Intaktes Gewebe im Eiltempo von Meduni Wien geliefert
Für die im Fachmagazin "Cell" erschienene Publikation konnten die Forscherinnen und Forscher auf noch intaktes Gewebe zugreifen, das insgesamt 17 Betroffenen an der Meduni Wien im Zuge der Eingriffe entnommen wurde. Diese Proben wurden speziell vorbereitet und jeweils schnellstmöglich von Wien ins Labor nach Klosterneuburg geliefert, wo sie umgehend untersucht werden mussten, um sie in ihrem möglichst ursprünglichen Zustand analysieren zu können. Ins Feld geführt haben die ISTA-Wissenschafter dann das gesamte Arsenal an modernen Untersuchungsmöglichkeiten, um aufzuschlüsseln, wie die Gehirnzellen in dem CA3-Areal des menschlichen Hippocampus verdrahtet sind. Die Wissenschafter sprechen in dem Zusammenhang von der Konnektivität von Gehirnzellen.
Für die Gruppe um Jonas, Magdalena Walz und Jake Watson hielten die Proben einige Überraschungen bereit: "Wenn man mit Nagetieren arbeitet, hat man manchmal das Gefühl, dass alles über den Hippocampus bereits bekannt ist. Sobald ich angefangen habe, die ersten Proben zu untersuchen, wurde mir klar, wie wenig wir über den menschlichen Hippocampus wussten", wird Watson zitiert: Man habe stellenweise das Gefühl gehabt, "dass wir nichts über die menschliche Physiologie, die zelluläre Organisation oder die Konnektivität wussten."
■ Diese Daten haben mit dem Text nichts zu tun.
/-- What an ALU function makes of A and carry where B holds `b`. -/
def aluStep (pol : Polarity) (f : AluFn) (b : Word) (p : Word × Bool) : Word × Bool :=
  ((aluOut pol f p.1 b p.2).a, (aluOut pol f p.1 b p.2).carry)

theorem getLsbD_carryAndA (p : Word × Bool) (i : Nat) :
    (carryAndA p).getLsbD i = if i < 12 then p.1.getLsbD i else decide (i = 12) && p.2 := by
  rw [carryAndA, BitVec.getLsbD_append, BitVec.getLsbD_ofBool]
  split_ifs with h
  · rfl
  · rw [decide_eq_decide.mpr (show i - 12 = 0 ↔ i = 12 by omega)]

theorem carryAndA_injective : Function.Injective carryAndA := by
  intro p q h
  have hbit (i : Nat) := congrArg (fun v => v.getLsbD i) h
  simp only [getLsbD_carryAndA] at hbit
  refine Prod.ext (BitVec.eq_of_getLsbD_eq fun i hi => ?_) (by simpa using hbit 12)
  simpa [hi] using hbit i

theorem getLsbD_carryLow (c : Bool) (i : Nat) : (carryLow c).getLsbD i = (decide (i = 0) && c) := by
  cases c <;> simp [carryLow]

theorem getLsbD_carryHigh (c : Bool) (i : Nat) : (carryHigh c).getLsbD i = (decide (i = 11) && c) := by
  cases c with
  | false => simp [carryHigh]
  | true => exact (BitVec.getLsbD_twoPow (i := 11) i).trans (by simp [eq_comm])

/-- RAL moves each of the thirteen bits one place up, and carry to the bottom (R153, R171). -/
theorem carryAndA_ral (pol : Polarity) (b : Word) (p : Word × Bool) :
    carryAndA (aluStep pol .ral b p) = (carryAndA p).rotateLeft 1 := by
  apply BitVec.eq_of_getLsbD_eq
  intro i hi
  have hstep : aluStep pol .ral b p = ((p.1 <<< 1) ||| carryLow p.2, p.1.getLsbD 11) := rfl
  simp only [hstep, BitVec.getLsbD_rotateLeft, getLsbD_carryAndA, BitVec.getLsbD_or, BitVec.getLsbD_shiftLeft,
    getLsbD_carryLow]
  obtain rfl | rfl | ⟨hpos, hlt⟩ : i = 0 ∨ i = 12 ∨ (0 < i ∧ i < 12) := by omega
  case inl => simp
  case inr.inl => simp
  case inr.inr => simp [hi, hlt, hpos.ne', show i - 1 < 12 by omega]

/-- RAR moves each of the thirteen bits one place down, and the lowest to carry (R153, R172). -/
theorem carryAndA_rar (pol : Polarity) (b : Word) (p : Word × Bool) :
    carryAndA (aluStep pol .rar b p) = (carryAndA p).rotateRight 1 := by
  apply BitVec.eq_of_getLsbD_eq
  intro i hi
  have hstep : aluStep pol .rar b p = ((p.1 >>> 1) ||| carryHigh p.2, p.1.getLsbD 0) := rfl
  simp only [hstep, BitVec.getLsbD_rotateRight, getLsbD_carryAndA, BitVec.getLsbD_or, BitVec.getLsbD_ushiftRight,
    getLsbD_carryHigh]
  obtain rfl | rfl | hlt : i = 12 ∨ i = 11 ∨ i < 11 := by omega
  case inl => simp
  case inr.inl => simp
  case inr.inr => simp [hlt.ne, show i < 12 by omega, show 1 + i < 12 by omega]

/-- A function that rotates carry and A as thirteen bits restores them after thirteen times (R153). -/
theorem iterate_thirteen_of_rotates {g : Word × Bool → Word × Bool} {r : Nat}
    (h : ∀ p, carryAndA (g p) = (carryAndA p).rotateLeft r) (p : Word × Bool) : g^[13] p = p := by
  have hsemi : Function.Semiconj carryAndA g (fun v => v.rotateLeft r) := h
  apply carryAndA_injective
  calc carryAndA (g^[13] p)
    _ = (fun v : BitVec 13 => v.rotateLeft r)^[13] (carryAndA p) := hsemi.iterate_right 13 p
    _ = carryAndA p := iterate_rotateLeft_width r (carryAndA p)

/-- Settles O20: each rotates the thirteen bits of carry and A. -/
theorem thirteenRotatesRestore : Obligations.ThirteenRotatesRestore := fun pol b p =>
  ⟨iterate_thirteen_of_rotates (carryAndA_ral pol b) p,
    iterate_thirteen_of_rotates (fun q => (carryAndA_rar pol b q).trans (rotateRight_eq_rotateLeft (by decide) (by decide) _)) p⟩

/-! ### The ALU instructions (R155 to R172) -/

section
variable {i : Instr} {x op : BitVec 6} {f : AluFn} {v a' : Word} {carry zero : Bool} {s : State}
Größere Rechenleistung bei weniger, aber besseren Verbindungen
Für die Wissenschafter überraschend war vor allem, dass die Nervenzellen, die das CA3-Netzwerk aufbauen, über ihre Ausleger (Synapsen) weniger Verbindungen untereinander haben, als das in der menschlichen Großhirnrinde und im Nagetier-Hippocampus der Fall ist. Gleichzeitig erscheinen die zwar spärlicheren Verbindungen jedoch sehr zuverlässig zu sein. Die Weiterleitung von Signalen erfolge hier auch deutlich präziser als im Maus-Hippocampus. In Verbindung mit der Tatsache, dass der menschliche Hippocampus über weit mehr Nervenzellen verfügt, tut das der Speicherleistung keinen Abbruch, sondern erhöhe diese klar, wie die Wissenschafter in ihrer Arbeit schreiben.
Auf Basis der neuen Daten erstellte das Team ein Modell der Rechenleistung des menschlichen CA3-Areals im Hippocampus, das ebenfalls zeigte, dass der Aufbau einer guten Merk- bzw. Assoziationsfähigkeit dienlich ist. Alles in allem würden die Ergebnisse zeigen, dass diese Hirnstruktur beim Menschen "einzigartige Mikroschaltkreiseigenschaften" aufweist. Die Studie sei ein Schritt dahingehend, "die internen Abläufe unseres komplexesten Organs zu entschlüsseln", heißt es in der Publikation. "Unsere Arbeit unterstreicht die Notwendigkeit, unser Verständnis des Gehirns in Bezug auf Menschen zu überdenken. Künftige Forschungen zu den Schaltkreisen des Gehirns, auch wenn sie mit Nagetieren durchgeführt werden, müssen das menschliche Gehirn im Blick haben", so Jonas.